## Directions
Two lines below mark the span: the one containing "(t.motor m).crossed = false" and the one containing "(t.motor m).gates = 0 ∧ (∀". Set down both, plus every line between, exactly as they stand, and nothing else.

## Extracted data
┄┄┄┄┄┄┄┄┄┄┄┄┄┄┄┄┄┄┄┄

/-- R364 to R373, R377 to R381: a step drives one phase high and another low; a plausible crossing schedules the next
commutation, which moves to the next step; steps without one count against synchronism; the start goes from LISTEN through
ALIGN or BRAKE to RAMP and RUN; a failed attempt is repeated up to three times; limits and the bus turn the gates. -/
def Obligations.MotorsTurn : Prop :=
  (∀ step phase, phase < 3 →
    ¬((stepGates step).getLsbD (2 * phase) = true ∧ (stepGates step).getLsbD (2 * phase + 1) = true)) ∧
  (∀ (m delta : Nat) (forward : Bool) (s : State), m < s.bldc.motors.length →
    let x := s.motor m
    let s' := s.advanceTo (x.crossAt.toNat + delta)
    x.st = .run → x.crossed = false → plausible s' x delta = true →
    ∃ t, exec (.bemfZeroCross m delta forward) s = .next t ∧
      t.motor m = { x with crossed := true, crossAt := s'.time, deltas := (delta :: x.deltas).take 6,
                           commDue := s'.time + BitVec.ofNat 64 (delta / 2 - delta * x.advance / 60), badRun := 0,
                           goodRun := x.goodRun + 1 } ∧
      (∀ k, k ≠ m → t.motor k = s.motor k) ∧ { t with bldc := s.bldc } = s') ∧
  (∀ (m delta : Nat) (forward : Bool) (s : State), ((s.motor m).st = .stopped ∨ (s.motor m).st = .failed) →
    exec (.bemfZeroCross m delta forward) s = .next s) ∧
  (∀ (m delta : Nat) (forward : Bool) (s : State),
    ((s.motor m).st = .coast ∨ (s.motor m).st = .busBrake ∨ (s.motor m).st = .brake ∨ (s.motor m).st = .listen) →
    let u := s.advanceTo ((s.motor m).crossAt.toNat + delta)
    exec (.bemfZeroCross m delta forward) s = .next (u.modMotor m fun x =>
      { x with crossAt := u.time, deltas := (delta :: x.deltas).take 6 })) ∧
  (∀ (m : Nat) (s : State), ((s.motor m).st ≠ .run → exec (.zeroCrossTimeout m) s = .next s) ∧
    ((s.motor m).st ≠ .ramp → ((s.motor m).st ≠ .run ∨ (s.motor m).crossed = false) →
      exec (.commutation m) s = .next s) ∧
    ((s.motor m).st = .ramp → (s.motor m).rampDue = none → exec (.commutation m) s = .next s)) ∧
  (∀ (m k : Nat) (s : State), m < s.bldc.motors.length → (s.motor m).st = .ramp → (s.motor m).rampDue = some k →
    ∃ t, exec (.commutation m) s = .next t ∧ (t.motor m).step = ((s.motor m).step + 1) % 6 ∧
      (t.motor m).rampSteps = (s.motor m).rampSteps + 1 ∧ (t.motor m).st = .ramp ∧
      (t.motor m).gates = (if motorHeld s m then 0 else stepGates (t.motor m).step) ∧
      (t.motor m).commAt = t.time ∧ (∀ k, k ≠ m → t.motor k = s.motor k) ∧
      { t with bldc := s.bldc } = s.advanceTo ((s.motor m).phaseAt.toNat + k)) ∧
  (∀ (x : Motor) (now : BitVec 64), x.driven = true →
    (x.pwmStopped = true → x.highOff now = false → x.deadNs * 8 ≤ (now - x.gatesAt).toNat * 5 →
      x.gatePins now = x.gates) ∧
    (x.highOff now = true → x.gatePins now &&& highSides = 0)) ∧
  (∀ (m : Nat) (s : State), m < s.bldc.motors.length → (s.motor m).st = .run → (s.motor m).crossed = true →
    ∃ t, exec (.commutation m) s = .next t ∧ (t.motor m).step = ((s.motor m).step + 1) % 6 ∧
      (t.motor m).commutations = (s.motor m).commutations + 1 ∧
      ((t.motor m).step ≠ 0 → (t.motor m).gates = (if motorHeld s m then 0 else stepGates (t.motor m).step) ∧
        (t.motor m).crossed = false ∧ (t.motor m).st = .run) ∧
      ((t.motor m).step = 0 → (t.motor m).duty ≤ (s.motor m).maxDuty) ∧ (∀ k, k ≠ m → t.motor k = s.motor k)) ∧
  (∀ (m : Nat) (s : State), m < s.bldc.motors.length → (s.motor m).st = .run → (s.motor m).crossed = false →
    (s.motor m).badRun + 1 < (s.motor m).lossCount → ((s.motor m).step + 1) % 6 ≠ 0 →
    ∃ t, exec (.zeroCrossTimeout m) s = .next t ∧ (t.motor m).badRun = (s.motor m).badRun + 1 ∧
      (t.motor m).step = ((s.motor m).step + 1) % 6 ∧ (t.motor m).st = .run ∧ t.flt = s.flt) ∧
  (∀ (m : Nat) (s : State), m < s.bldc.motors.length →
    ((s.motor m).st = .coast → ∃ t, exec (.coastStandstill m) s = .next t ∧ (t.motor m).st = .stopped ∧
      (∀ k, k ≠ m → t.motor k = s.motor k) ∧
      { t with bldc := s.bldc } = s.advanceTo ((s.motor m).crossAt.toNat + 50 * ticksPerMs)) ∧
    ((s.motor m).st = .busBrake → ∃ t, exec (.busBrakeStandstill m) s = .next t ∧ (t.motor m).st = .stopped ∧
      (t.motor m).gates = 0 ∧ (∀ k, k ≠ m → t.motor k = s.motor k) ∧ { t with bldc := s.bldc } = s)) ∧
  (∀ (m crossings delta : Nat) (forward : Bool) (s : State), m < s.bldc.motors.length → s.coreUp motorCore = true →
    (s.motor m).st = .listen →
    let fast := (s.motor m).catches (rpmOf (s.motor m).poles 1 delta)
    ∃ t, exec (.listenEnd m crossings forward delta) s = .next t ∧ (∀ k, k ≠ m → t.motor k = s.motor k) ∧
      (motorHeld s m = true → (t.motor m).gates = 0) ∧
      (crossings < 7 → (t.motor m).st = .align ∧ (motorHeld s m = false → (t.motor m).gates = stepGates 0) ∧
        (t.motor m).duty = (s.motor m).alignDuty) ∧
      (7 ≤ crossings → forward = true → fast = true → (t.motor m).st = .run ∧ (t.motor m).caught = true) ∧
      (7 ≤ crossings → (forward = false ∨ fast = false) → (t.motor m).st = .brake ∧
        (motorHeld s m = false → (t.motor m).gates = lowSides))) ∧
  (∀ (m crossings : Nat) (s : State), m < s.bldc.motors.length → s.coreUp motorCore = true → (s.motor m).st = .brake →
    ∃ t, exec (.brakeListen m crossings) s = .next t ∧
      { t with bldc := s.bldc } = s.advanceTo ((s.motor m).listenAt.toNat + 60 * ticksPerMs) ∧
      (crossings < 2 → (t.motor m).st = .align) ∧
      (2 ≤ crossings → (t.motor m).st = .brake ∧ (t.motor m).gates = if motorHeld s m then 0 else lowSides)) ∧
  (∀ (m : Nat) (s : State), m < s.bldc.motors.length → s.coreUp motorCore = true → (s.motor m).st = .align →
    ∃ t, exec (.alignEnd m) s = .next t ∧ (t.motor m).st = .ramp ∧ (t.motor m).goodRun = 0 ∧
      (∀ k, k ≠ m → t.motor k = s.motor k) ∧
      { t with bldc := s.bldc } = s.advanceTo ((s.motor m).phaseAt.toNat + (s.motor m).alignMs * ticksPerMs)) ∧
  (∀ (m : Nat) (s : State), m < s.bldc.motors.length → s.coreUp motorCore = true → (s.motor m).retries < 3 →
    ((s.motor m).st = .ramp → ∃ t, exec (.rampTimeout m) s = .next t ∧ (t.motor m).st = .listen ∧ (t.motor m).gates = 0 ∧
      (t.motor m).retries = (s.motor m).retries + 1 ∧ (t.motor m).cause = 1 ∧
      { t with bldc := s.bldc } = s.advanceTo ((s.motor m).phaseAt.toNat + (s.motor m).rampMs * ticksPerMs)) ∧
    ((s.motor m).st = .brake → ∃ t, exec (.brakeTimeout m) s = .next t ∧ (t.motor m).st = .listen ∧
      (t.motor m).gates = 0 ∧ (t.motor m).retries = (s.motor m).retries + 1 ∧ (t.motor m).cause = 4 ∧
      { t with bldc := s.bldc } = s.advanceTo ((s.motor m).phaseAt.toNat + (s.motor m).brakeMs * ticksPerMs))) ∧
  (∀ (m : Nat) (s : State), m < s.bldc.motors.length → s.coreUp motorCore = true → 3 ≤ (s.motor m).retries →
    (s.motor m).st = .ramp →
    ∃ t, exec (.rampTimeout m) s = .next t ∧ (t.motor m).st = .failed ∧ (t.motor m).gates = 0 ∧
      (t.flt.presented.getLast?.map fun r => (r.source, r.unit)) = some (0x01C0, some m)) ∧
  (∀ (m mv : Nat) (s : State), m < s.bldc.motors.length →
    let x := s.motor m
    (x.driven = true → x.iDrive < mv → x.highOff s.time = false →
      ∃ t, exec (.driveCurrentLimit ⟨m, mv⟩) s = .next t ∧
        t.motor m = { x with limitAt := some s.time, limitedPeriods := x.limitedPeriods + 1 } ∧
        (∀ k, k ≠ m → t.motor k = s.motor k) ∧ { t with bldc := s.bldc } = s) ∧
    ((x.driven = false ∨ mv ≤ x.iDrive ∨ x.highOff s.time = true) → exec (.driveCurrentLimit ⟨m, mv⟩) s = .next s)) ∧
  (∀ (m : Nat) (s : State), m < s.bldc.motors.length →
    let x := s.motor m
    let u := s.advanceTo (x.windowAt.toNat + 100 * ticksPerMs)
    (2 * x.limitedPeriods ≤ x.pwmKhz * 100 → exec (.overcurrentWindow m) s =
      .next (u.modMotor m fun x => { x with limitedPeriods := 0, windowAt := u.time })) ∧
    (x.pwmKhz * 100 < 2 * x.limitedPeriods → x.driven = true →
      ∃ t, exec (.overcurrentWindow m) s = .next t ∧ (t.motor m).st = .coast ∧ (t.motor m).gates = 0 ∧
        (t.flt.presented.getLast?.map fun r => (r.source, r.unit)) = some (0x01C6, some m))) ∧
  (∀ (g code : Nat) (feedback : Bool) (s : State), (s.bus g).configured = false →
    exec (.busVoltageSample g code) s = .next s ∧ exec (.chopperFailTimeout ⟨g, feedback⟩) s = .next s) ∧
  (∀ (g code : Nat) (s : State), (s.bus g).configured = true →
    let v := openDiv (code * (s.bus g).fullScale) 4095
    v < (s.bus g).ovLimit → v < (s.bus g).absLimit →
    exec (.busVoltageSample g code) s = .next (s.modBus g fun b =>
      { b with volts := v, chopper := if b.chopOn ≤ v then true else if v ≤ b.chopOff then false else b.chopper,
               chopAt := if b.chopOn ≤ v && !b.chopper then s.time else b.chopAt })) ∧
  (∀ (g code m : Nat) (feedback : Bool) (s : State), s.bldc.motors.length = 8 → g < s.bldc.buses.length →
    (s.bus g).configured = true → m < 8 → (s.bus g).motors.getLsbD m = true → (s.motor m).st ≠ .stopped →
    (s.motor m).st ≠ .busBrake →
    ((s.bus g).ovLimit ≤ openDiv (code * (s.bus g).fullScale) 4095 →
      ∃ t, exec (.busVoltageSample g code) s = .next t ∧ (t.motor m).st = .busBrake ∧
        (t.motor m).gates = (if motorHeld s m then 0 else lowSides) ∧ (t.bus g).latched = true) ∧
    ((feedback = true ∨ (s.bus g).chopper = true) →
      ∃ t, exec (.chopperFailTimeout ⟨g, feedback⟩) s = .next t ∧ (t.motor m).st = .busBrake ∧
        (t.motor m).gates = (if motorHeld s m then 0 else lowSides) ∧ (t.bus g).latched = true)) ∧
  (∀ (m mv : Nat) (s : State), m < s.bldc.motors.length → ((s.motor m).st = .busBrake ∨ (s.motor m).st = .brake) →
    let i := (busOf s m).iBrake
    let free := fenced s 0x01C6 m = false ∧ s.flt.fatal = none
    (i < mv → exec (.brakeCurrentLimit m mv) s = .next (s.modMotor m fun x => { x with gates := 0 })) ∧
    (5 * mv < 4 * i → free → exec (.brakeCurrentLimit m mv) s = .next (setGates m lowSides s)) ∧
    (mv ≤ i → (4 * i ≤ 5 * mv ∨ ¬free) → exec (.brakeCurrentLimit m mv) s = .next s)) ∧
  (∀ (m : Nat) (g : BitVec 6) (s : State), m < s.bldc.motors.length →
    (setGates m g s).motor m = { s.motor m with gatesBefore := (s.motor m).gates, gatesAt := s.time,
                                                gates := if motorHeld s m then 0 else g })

┄┄┄┄┄┄┄┄┄┄┄┄┄┄┄┄┄┄┄┄

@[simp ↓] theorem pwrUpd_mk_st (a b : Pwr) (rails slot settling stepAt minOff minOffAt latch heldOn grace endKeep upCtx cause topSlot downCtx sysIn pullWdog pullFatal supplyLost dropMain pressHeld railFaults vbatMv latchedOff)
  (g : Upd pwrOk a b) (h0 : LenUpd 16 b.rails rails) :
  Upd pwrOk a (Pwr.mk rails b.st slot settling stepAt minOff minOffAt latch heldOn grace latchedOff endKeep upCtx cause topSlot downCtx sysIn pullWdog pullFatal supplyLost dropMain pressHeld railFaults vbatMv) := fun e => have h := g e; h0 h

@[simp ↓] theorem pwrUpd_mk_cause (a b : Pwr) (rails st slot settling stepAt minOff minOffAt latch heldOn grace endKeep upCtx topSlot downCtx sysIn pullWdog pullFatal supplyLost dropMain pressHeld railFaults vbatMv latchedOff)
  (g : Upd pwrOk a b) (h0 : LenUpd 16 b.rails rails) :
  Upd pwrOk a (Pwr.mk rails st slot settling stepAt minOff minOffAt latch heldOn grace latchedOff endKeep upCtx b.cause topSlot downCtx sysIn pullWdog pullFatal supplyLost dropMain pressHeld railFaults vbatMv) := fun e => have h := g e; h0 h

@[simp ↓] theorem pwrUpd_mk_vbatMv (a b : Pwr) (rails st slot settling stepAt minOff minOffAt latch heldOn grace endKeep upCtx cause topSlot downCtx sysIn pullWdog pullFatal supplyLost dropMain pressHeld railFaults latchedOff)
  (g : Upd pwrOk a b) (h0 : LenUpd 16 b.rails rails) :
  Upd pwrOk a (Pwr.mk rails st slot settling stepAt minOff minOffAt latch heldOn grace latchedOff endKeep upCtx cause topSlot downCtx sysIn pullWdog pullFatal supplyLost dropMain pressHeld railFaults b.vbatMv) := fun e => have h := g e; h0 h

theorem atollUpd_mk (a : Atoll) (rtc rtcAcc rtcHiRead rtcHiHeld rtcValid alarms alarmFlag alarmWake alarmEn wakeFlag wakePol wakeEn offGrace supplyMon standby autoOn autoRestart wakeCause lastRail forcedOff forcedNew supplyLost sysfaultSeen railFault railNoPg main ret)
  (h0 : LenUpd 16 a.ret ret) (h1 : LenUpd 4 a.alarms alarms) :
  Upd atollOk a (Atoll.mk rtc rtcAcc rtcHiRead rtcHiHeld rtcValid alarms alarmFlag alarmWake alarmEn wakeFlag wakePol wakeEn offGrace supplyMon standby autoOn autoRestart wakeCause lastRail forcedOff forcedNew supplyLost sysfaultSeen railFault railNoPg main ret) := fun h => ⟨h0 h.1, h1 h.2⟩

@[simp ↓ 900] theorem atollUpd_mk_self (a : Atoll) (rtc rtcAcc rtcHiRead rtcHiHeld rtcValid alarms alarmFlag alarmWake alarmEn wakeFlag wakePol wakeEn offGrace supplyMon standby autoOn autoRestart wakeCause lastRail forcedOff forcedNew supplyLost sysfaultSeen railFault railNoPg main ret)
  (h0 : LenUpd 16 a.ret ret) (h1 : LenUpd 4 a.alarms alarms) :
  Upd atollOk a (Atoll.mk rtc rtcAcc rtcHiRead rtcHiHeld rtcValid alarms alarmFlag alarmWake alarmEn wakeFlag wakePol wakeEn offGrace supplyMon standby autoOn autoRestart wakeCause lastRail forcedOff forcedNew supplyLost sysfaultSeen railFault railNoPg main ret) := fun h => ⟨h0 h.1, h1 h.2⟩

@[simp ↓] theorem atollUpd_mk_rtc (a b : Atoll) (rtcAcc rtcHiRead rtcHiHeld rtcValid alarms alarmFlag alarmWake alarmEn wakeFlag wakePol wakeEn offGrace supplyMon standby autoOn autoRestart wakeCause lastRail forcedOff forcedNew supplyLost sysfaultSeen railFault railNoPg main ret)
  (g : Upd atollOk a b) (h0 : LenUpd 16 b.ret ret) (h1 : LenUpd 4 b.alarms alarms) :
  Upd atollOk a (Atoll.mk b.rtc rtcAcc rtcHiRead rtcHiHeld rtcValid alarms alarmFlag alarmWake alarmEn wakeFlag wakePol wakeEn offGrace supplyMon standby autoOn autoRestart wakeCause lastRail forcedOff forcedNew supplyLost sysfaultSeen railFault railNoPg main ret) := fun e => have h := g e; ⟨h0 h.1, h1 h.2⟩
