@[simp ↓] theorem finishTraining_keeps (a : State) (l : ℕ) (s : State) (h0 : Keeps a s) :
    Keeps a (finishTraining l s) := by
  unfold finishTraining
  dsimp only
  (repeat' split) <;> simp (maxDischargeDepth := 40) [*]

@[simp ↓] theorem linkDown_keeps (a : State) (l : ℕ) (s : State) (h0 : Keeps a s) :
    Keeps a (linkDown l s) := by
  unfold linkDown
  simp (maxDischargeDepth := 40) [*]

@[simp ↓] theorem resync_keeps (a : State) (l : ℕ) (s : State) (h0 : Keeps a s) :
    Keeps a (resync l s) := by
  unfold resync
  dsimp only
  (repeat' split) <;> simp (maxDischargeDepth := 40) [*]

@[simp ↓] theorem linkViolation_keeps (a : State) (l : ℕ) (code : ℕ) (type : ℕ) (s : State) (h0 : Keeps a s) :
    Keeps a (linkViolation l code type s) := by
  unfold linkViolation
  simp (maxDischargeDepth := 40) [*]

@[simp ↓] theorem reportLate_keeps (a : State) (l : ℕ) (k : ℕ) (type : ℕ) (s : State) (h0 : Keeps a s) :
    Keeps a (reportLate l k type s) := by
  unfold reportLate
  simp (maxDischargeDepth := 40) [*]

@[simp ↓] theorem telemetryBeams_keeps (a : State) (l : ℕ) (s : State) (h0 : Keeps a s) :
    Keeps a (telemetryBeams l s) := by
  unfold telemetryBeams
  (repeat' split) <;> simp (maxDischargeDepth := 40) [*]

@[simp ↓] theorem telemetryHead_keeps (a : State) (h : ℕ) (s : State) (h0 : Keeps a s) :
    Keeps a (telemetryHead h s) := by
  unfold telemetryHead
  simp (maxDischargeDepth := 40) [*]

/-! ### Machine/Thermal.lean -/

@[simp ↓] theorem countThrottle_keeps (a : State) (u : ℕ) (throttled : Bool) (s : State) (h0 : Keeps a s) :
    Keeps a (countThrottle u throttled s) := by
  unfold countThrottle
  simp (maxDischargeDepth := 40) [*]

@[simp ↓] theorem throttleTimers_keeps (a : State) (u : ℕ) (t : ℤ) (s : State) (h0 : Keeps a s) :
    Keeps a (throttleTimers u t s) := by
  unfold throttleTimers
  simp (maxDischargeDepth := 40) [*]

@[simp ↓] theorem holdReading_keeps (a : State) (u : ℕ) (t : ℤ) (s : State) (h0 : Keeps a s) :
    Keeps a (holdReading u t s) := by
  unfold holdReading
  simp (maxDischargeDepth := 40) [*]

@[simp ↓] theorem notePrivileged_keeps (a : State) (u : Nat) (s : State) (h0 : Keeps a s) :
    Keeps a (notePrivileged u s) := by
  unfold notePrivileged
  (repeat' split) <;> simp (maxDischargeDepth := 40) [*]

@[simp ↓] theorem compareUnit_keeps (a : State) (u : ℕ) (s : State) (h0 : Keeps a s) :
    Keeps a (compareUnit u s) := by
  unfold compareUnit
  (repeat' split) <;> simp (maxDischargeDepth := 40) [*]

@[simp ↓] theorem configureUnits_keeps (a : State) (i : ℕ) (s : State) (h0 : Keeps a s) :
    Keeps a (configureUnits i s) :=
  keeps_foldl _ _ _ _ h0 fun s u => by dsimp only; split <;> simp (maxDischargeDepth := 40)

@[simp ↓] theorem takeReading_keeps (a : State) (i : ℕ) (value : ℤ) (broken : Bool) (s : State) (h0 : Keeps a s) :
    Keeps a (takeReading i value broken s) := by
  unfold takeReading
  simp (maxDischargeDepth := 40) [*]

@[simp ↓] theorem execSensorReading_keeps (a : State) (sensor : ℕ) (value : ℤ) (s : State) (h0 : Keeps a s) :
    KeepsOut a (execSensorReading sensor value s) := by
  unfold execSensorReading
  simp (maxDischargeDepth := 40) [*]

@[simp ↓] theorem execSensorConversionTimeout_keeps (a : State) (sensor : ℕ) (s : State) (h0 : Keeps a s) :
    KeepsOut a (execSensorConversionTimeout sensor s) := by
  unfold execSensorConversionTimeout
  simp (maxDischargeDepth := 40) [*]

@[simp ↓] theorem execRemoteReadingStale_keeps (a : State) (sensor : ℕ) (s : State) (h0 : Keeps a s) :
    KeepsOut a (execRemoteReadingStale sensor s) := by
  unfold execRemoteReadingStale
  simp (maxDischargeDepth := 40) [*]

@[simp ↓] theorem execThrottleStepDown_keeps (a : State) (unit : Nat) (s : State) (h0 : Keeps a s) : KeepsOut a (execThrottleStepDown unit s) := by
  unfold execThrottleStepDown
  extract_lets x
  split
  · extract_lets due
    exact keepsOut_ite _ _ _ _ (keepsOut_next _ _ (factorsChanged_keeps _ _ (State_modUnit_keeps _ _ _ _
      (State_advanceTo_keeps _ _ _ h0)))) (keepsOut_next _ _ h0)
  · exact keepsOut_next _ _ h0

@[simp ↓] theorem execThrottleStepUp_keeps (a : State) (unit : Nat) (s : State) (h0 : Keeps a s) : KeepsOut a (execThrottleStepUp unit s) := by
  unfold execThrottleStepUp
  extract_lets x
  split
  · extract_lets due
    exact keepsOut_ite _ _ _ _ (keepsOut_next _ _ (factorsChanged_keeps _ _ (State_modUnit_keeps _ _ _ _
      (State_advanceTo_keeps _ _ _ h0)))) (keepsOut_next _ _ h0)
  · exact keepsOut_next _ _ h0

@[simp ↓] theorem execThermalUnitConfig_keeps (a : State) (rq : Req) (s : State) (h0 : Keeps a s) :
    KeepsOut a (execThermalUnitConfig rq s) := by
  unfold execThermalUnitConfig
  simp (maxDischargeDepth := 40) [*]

┄┄┄┄┄┄┄┄┄┄┄┄┄┄┄┄┄┄┄┄

## Response for this exercise
        (t.motor m).crossed = false ∧ (t.motor m).st = .run) ∧
      ((t.motor m).step = 0 → (t.motor m).duty ≤ (s.motor m).maxDuty) ∧ (∀ k, k ≠ m → t.motor k = s.motor k)) ∧
  (∀ (m : Nat) (s : State), m < s.bldc.motors.length → (s.motor m).st = .run → (s.motor m).crossed = false →
    (s.motor m).badRun + 1 < (s.motor m).lossCount → ((s.motor m).step + 1) % 6 ≠ 0 →
    ∃ t, exec (.zeroCrossTimeout m) s = .next t ∧ (t.motor m).badRun = (s.motor m).badRun + 1 ∧
      (t.motor m).step = ((s.motor m).step + 1) % 6 ∧ (t.motor m).st = .run ∧ t.flt = s.flt) ∧
  (∀ (m : Nat) (s : State), m < s.bldc.motors.length →
    ((s.motor m).st = .coast → ∃ t, exec (.coastStandstill m) s = .next t ∧ (t.motor m).st = .stopped ∧
      (∀ k, k ≠ m → t.motor k = s.motor k) ∧
      { t with bldc := s.bldc } = s.advanceTo ((s.motor m).crossAt.toNat + 50 * ticksPerMs)) ∧
    ((s.motor m).st = .busBrake → ∃ t, exec (.busBrakeStandstill m) s = .next t ∧ (t.motor m).st = .stopped ∧
      (t.motor m).gates = 0 ∧ (∀ k, k ≠ m → t.motor k = s.motor k) ∧ { t with bldc := s.bldc } = s)) ∧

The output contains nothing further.